The globalization of asset trading, the emergence of ultrafast information technology and lightning fast communications made it impossible for humans to efficiently compete in the routine low-level decision making process. Today most micro-level trading decisions in equities and electronic future contracts are made by algorithms: they define where to trade, at what price, and what quantity.
In a recent paper, a research team from J.P. Morgan outlined the idiosyncrasies of neural information processing and machine learning in quantitative finance. They also present some of the approaches they take towards solving the fundamental challenges faced.
Data modelling culture
This culture is characterized by a belief that nature (and financial markets) can be described as a black box with a relatively simple model inside which actually generates the observational data. The task of quantitative finance is to find a plausible functional approximation for this data generating process, a quantitative model, and to extract its parameters from the data. The output of the model is then fed into quantitative decision-making processes. Complexity of markets and behaviours of market participant present the main challenge to the data modelling culture: simple models do not necessarily capture all essential properties of the environment. One can argue that simple models often give a false sense of certainty, and for this reason are prone to abject failures.
Machine learning culture
For the machine learning culture an agnostic approach is taken to the question whether nature and financial markets are simple. Researchers have good reason to suspect that it is not: empirically the world of finance looks more Darwinian than Newtonian: it is constantly evolving, and observed processes including trading in electronic markets are best described as emerging behaviours rather than data generating machines. In the machine learning culture complex and sometimes opaque functions are used to model the observations. Researchers don’t claim that these functions reveal the nature of the underlying processes. As in the data modelling culture, machine learning models are built and their output is fed into decision-making processes. Complex models are prone to failures as well: risk of the model failure increases with its complexity.
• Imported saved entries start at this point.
/-- An empty poll list on a quiet line (09 R168, R180). -/
def Line.empty : Line where
  entries := []
  ordPos := 0
  fastPos := 0
  turnCount := 0
  exchange := none
  tx := []
  gaveUp := false
  lateFrame := false
  rx := .hunt
  checkErrors := 0
  aborts := 0
  unexpected := 0
  dead := false
  latches := LineLatches.clear

/-- The booking engine at rest with both routes at their starting values (05 R100, 06 R129). -/
def Bke.fresh : Bke := ⟨[], none, [], Vector.replicate 2 startingRoute, none, none⟩

/-- The link side of REX after power-on (11 R193, R194, R200). -/
def Rex.empty : Rex := ⟨[], none, [], .hunt, 0, 0, 0⟩

/-- The starting values of the yard record (10 R181), in SETUP, with RESTARTED latched for a fresh start (R190). -/
def Yard.starting : Yard where
  mode := .setup
  declaredCv := 500
  fallback := 2992
  barometer := 2992
  barometerTaken := false
  period := 0
  closeUnfinished := false
  day := 0
  minute := 0
  bookingShare := 2
  fastShare := 2
  replyWait := 200
  scrubInterval := 10
  priority := .a
  restarted := some .freshStart
  holdEntered := none
  periodClosed := none

/-- The balance record of a fresh start (07 R151). Both start times are the yard clock's once the same fresh start has written it,
day 0 and minute 0 (10 R181; DESIGN CHOICE, log entry 46). -/
def Balance.starting : Balance where
  start := ⟨0, 0⟩
  startStocks := Vector.replicate 6 0
  prevStart := ⟨0, 0⟩
  prevStocks := Vector.replicate 6 0
  previous := Sums.zero
  stockChange := ⟨0, 0⟩
  unaccounted := ⟨0, 0⟩
  unfinished := false

/-- The machine right after reset: power-on with the backed state started afresh (10 R183, R188). -/
def State.reset : State where
  yard := Yard.starting
  balance := Balance.starting
  holders := Vector.replicate 6 Holder.unfitted
  districts := Vector.replicate 8 District.starting
  views := Vector.replicate 6 ⟨false, 0⟩
  occasions := []
  attempt := none
  line := Line.empty
  bke := Bke.fresh
  rst := Rst.fresh
  rex := Rex.empty
  inTransit := []
  running := true
  pending := []

end Sys2Proof.Machine
end

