-- ==== Sys2Proof/Machine/Holder.lean ====
section
/-! DEFINITION. The Holder Controller (02, 03, 10 R189): configuration, order stacks, change-overs and their moves, crown
replies, faults, recovery, STOP, ISOLATE and RETURN. -/

namespace Sys2Proof.Machine

/-! ### Moves -/

/-- The two valves of a holder (02, "valve positions"). -/
inductive Which where
  | inlet | outlet
  deriving DecidableEq, Repr

/-- The valve a move drives and the intent it sets; none for a join or leave (03 R46). -/
def Move.valve : Move → Option (Which × Valve)
  | .openInlet => some (.inlet, .opened)
  | .closeInlet => some (.inlet, .closed)
  | .openOutlet => some (.outlet, .opened)
  | .closeOutlet => some (.outlet, .closed)
  | .join _ => none
  | .leave => none

/-- The drive of a valve move (03 R46). -/
def driveOf : Which → Valve → Drive
  | .inlet, .opened => .inletOpen
  | .inlet, .closed => .inletClosed
  | .outlet, .opened => .outletOpen
  | .outlet, .closed => .outletClosed

/-- The proved position that agrees with an intent (02 R29). -/
def Valve.proof : Valve → Proved
  | .opened => .opened
  | .closed => .closed

/-- A valve's intent. -/
def Holder.intent (r : Holder) : Which → Valve
  | .inlet => r.inletIntent
  | .outlet => r.outletIntent

/-- A valve's proved position. -/
def Holder.proved (r : Holder) : Which → Proved
  | .inlet => r.provedInlet
  | .outlet => r.provedOutlet

/-- A valve stands at its intent (02 R29). -/
def Holder.atIntent (r : Holder) (w : Which) : Bool := decide (r.proved w = (r.intent w).proof)

/-- Set a valve's intent. -/
def Holder.setIntent (r : Holder) (w : Which) (v : Valve) : Holder :=
  match w with
  | .inlet => { r with inletIntent := v }
  | .outlet => { r with outletIntent := v }

/-- The move at a change-over's step, once it has started. -/
def ChangeOver.current (c : ChangeOver) : Option Move := if c.started then c.moves[c.step]? else none

/-- The valve a started move drives, with the intent it set (02 R30). -/
def Holder.driven (r : Holder) : Option (Which × Valve) := r.changeOver.bind fun c => c.current.bind Move.valve

/-- The district whose feed list a target stands in (03 R37). -/
def Target.district : Target → Option DistrictId
  | .drawing d => some d
  | .floating d => some d
  | _ => none

/-- The inlet stands open in a target (03 R37). -/
def Target.inletOpen : Target → Bool
  | .filling => true
  | .floating _ => true
  | _ => false

/-- The outlet stands open in a target (03 R37). -/
def Target.outletOpen : Target → Bool
  | .drawing _ => true
  | .floating _ => true
  | _ => false

/-- The state a target names (03 R37). -/
def Target.state : Target → HolderState
  | .standing => .standing
  | .filling => .filling
  | .drawing _ => .drawing
  | .floating _ => .floating
  | .isolated => .isolated

/-- One move, made where it is wanted. -/
def moveIf (wanted : Bool) (m : Move) : List Move := if wanted then [m] else []

/-- The move list from the present intents and membership to a target, by the four rules of 03 R45. -/
def buildMoves (inlet outlet : Valve) (feed : Option DistrictId) (t : Target) : List Move :=
  moveIf (decide (feed ≠ none) && decide (feed ≠ t.district)) .leave
    ++ moveIf (decide (outlet = .opened) && !t.outletOpen) .closeOutlet
    ++ moveIf (decide (inlet = .opened) && !t.inletOpen) .closeInlet
    ++ moveIf (decide (outlet = .closed) && t.outletOpen) .openOutlet
    ++ moveIf (decide (inlet = .closed) && t.inletOpen) .openInlet
    ++ (match t.district with
        | some d => moveIf (decide (feed ≠ some d)) (.join d)
        | none => [])

/-- The district a move list aims at: the one it joins (03 R48). -/
def aimsAt : List Move → Option DistrictId
  | [] => none
  | .join d :: _ => some d
  | _ :: ms => aimsAt ms

/-! ### Orders -/

/-- The working state an order names (03 R37). -/
def Order.target (o : Order) : Target :=
  match o.kind, o.district with
  | .draw, some d => .drawing d
  | .float, some d => .floating d
  | .fill, _ => .filling
  | _, _ => .standing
Algorithmic decision-making culture
Here researchers’ focus is on decision-making rather than on model-building. They bypass the stage of learning “how the world works” and proceed directly to training electronic agents to distinguish good decisions from bad decisions. The challenge presented by this approach is in the ability to understand and explain the decisions the algorithmic agent takes, to make sense of its policies, and to be able to ensure that the agent produces sensible actions in all, including hypothetical, environments. In the algorithmic decision-making culture the agent learns that certain actions are bad because they lead to negative outcomes. But they still have to inject values and rules and constraints that steer the agent away from taking actions which they view as prohibited (malum prohibitum) but which the agent cannot learn from its environment and history.
In this paper researchers show the interplay between the agent’s constraints and rewards in one practical application of reinforcement learning. They will also give an overview of specific challenges and how they tackle them using computational resources and the many achievements of other AI teams across many industries and in academia.